Evaluation of myocardial involvement in patients with connective tissue disorders: a multi-parametric cardiovascular magnetic resonance study

T1 and ECV results

We found higher native T1 values and increased ECV in our CTD population in comparison to controls, Table 2, Fig. 1a + c. Furthermore, post contrast T1 values were decreased in comparison to controls, Table 2, and Fig. 1b. Since these differences are independent of the presence of LGE, they may allow early detection of subclinical myocardial alterations in patients with CTD, as reported in other inflammatory cardiomyopathies [23, 24].

In the SSc subgroup, differences for native T1 and ECV were even larger than in the overall CTD population, suggesting a high rate of diffuse myocardial involvement detected by T1 mapping, supporting data from Ntusi et al. [3], who found also elevated native T1 and ECV in SSc patients. At first sight, the mapping data in this study seem to conflict with the low prevalence of LGE (12 %). However, LGE has its strengths in detecting focal processes (e.g. infarcted myocardium vs. remote myocardium), whereas in diffuse processes this technique is of limited value. Conversely, mapping techniques, which provide absolute quantitative values, rather than just visual or semi-quantitative interpretation of the images, perform well in the assessment of diffuse myocardial processes [7]. Therefore, the T1 and ECV findings in this study might be the surrogate for the high rate of diffuse fibrosis (44–100 %) observed by endomyocardial biopsy or autopsy in SSc patients [25, 26], and might be a useful tool not only for detection of myocardial involvement, but also for evaluation of an adequate response to immunosuppressive agents during the clinical course of the disease.

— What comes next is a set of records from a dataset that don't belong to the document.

-- ==== Sys2Proof/Machine/Partitions.lean ====
section
/-!
DEFINITION. Partitions (R299 to R311, R357, R359, R394): formation, boot, resizing, lending and recall, HALT, RESUME and
DISSOLVE, and the loss of a slice (R338).
-/
namespace Sys2Proof.Machine

/-! ## Formation and boot (R306, R357, R394) -/

/-- Extend a measurement slot with a digest (R357). -/
def extendSlot (ms d : List Byte) : List Byte := Config.shake256 (ms ++ d) 64

/-- The digest of a component (R357). -/
def digestOf (bs : List Byte) : List Byte := Config.shake256 bs 64

/-- Extend a slot of a list of slots. -/
def extendAt (ms : List (List Byte)) (i : Nat) (d : List Byte) : List (List Byte) :=
  (List.range ms.length).map (fun j => if j == i then extendSlot (ms.getD j zeroSlot) d else ms.getD j zeroSlot)

/-- A partition as it enters FORMING (R295, R306, R312, R315, R357, R359). -/
def newPartition (req : FormRequest) : Partition :=
  let slices := (req.slices.foldl (fun (m : Map Unit) x => m.put x ()) []).keys
  { state := .forming, slices := slices, memBase := req.memBase.foldl (fun (m : Map Nat) e => m.put e.1 e.2) [], routes := req.routes,
    ports := slices.filter (fun x => req.ports.contains x), lseq := 1,
    ms := extendAt (List.replicate 8 zeroSlot) 0 (digestOf req.bootConfig), sdseq := 0, sddone := 1, shoots := [], ctxs := [], keys := [],
    tokens := [], nextToken := 1, request := some .form, colls := [], mailbox := [] }

/-- Campion accepts a formation command (R299, R300, R302): a new number, free and connected slices of brought-up packages, windows, ports of
those slices and routes that no other partition owns. -/
def State.formOk (s : State) (req : FormRequest) : Bool :=
  let p := newPartition req
  decide (req.part < 1024) && (match s.part? req.part with | none => true | some q => q.state == .dissolved) && !p.slices.isEmpty &&
    p.slices.all (fun x => s.sliceFree x && decide (5 ≤ (s.package (packageOf x)).step)) && layoutOk p.slices &&
    (packagesOf p.slices).all (fun k => match p.memBase.find? k with
      | some b => s.windowFree req.part k b (p.slicesIn k).length
      | none => false) &&
    p.memBase.all (fun e => (packagesOf p.slices).contains e.1) && req.ports.all p.slices.contains &&
    p.routes.all (fun r => s.parts.all (fun e => e.1 == req.part || !e.2.routes.contains r))

/-- The name of the management port's answer LAYOUT to a formation command (R299). -/
def replyLayout : Nat := 0x103

/-- Campion answers on the management port of a package (R362, R394, R402). -/
def State.tellPort (s : State) (pkg name : Nat) (bs : List Byte) : State :=
  s.modPackage pkg (fun k => { k with replies := k.replies ++ [{ name := name, bytes := bs }] })

/-- Formation (R306): the partition enters FORMING with ownership, window, routes and a new domain secret; one that no layout allows is
refused with LAYOUT, reported where the command came from, the management port (R299, R394). -/
def State.formPartition (s : State) (req : FormRequest) : State :=
  if s.formOk req then
    let p := { newPartition req with secret := Config.domainSecret s.freeCount }
    (({ s with freeCount := s.freeCount + 1 }.setPart req.part p).moveMemory p.ofHbm).forEach p.slices (fun s x => s.handSlice x (some req.part))
  else s.tellPort (packageOf (req.slices.headD 0)) replyLayout []
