-- ==== Sys2Proof/Machine/Varying.lean ====
section
/-!
DEFINITION. The varying instructions (R105 to R124): integers and bits, FP32 and packed BF16, conversions, special
functions, compares into predicates, predicate logic, lane rank and shuffles. Every lane reads all its operands before any
lane writes (R105); marks are those of R107, flags those of R108, classes, windows and repeats those of R110.
-/
namespace Sys2Proof.Machine

/-- Majors 0x01 to 0x04 (R110). -/
def formInt : Form := { Form.plain with rep := some (true, true, true) }
/-- Majors 0x05 and 0x06 (R110). -/
def formFloat : Form := { Form.plain with rep := some (true, true, true), role := .varyingFloat }
/-- Majors 0x07 and 0x0A (R110). -/
def formConvert : Form := { Form.plain with role := .varyingFloat }
/-- Major 0x08 (R110, R118). -/
def formSpecial : Form := { Form.plain with role := .special }
/-- Majors 0x09 and 0x0B (R110). -/
def formLogic : Form := Form.plain
/-- Majors 0x0C to 0x0F (R110, R123). -/
def formShuffle : Form := { Form.plain with la := true }

/-- The acting lanes write v(d) by a function of the lane that gives a word and its flags (R105, R107, R108). -/
def Sheaf.writeFlagged (sh : Sheaf) (slot : Slot) (d : Nat) (f : Nat → Word × Word) (mark : Mark) : Sheaf :=
  (sh.writeV d slot.acting (fun l => (f l).1) mark).raise (orFlags ((lanesOf slot.acting).map (fun l => (f l).2)))

/-- A VV instruction (R106): f takes the elements of vd, va and b; readsD says whether vd is a source. -/
def vvOp (readsD : Bool) (f : Word → Word → Word → Word × Word) (d0 a0 b0 : Nat) (slot : Slot) : Op :=
  let st := slot.steps
  let d := stepV d0 st.1
  let a := stepV a0 st.2.1
  let b := stepB b0 st.2.2
  { ok := isV d && isV a && decide (b < 256), uses := [d, a, b], also := [], writes := [d],
    body := fun slot sh s =>
      let mark := marks [(sh.vreg a).mark, sh.operandMark b, if readsD then (sh.vreg d).mark else 0]
      .ofSheaf slot s (sh.writeFlagged slot d (fun l => f (sh.readV d l) (sh.readV a l) (sh.operand b l)) mark) }

/-- A unary VV instruction, whose va field is zero and stays zero under REP (R106, R113). -/
def vuOp (f : Word → Word) (d0 b0 : Nat) (slot : Slot) : Op :=
  let st := slot.steps
  let d := stepV d0 st.1
  let b := stepB b0 st.2.2
  { ok := isV d && stepV 0 st.2.1 == 0 && decide (b < 256), uses := [d, b], also := [], writes := [d],
    body := fun slot sh s => .ofSheaf slot s (sh.writeFlagged slot d (fun l => (f (sh.operand b l), 0)) (sh.operandMark b)) }

/-- A VC instruction (R116). -/
def vcOp (readsD : Bool) (f : Word → Word → Word × Word) (d b : Nat) (_ : Slot) : Op :=
  { ok := true, uses := [d, b], also := [], writes := [d],
    body := fun slot sh s =>
      let mark := marks [sh.operandMark b, if readsD then (sh.vreg d).mark else 0]
      .ofSheaf slot s (sh.writeFlagged slot d (fun l => f (sh.readV d l) (sh.operand b l)) mark) }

In the SLE subgroup, we observed lower T1 and ECV differences to controls than in the SSc subgroup. Consequently, although showing increased ECV and decreased post contrast T1 values compared to controls, the difference was significant only for native T1 values, p?=?0.03. This might have at least two reasons: 1) In contrast to SLE patients, autopsy studies from SSc patients revealed a high rate of diffuse fibrosis, which might be the surrogate for higher native T1 and ECV values in SSc patients [25, 26]. 2) Our finding that native T1 seems to separate best between SLE patients and healthy controls, is supported by a recent study [2], which identified native T1 a) as the best parameter to separate between SLE patients and controls, and b) as an independent predictor of the underlying SLE diagnosis. However, in the study by Puntmann [2] also post contrast T1 values and ECV differed significantly to the control group. They included 33 asymptomatic SLE patients, with an activity index (SLEDAI) of 0, and observed a high LGE prevalence of 61 % (n?=?20), which is in contrast to our study (SLEDAI 16, prevalence of LGE 23 %). Another explanation for these differences might be the time duration from SLE diagnosis to CMR imaging: In the study from Puntmann et al., the average time from SLE diagnosis to imaging was 7.4 years whereas in our study almost 40 % had their CMR within the first year of SLE diagnosis. Therefore, it might be argued that the grade of diffuse fibrosis, as well as the presence of focal fibrosis detected by LGE, might increase in later stages of the disease. Since both studies found that native T1 is the most sensitive parameter to separate between SLE patients and controls, native T1 may play an important role in: a) initial diagnosis of myocardial involvement and b) the monitoring in SLE patients.

Our findings add knowledge to the potential role of T1 mapping in patients with different CTD, since this technique seems to provide more detailed tissue characterization than LGE alone. This might have clinical implications for the assessment of disease activity, and monitoring of the response to immunosuppressive medication in CTD patients. Moreover, since T1 and ECV values in patients with ECG abnormalities did not differ to the values of patients with normal ECG, the presence of ECG abnormalities alone may be of limited diagnostic value for detecting myocardial involvement in CTD patients.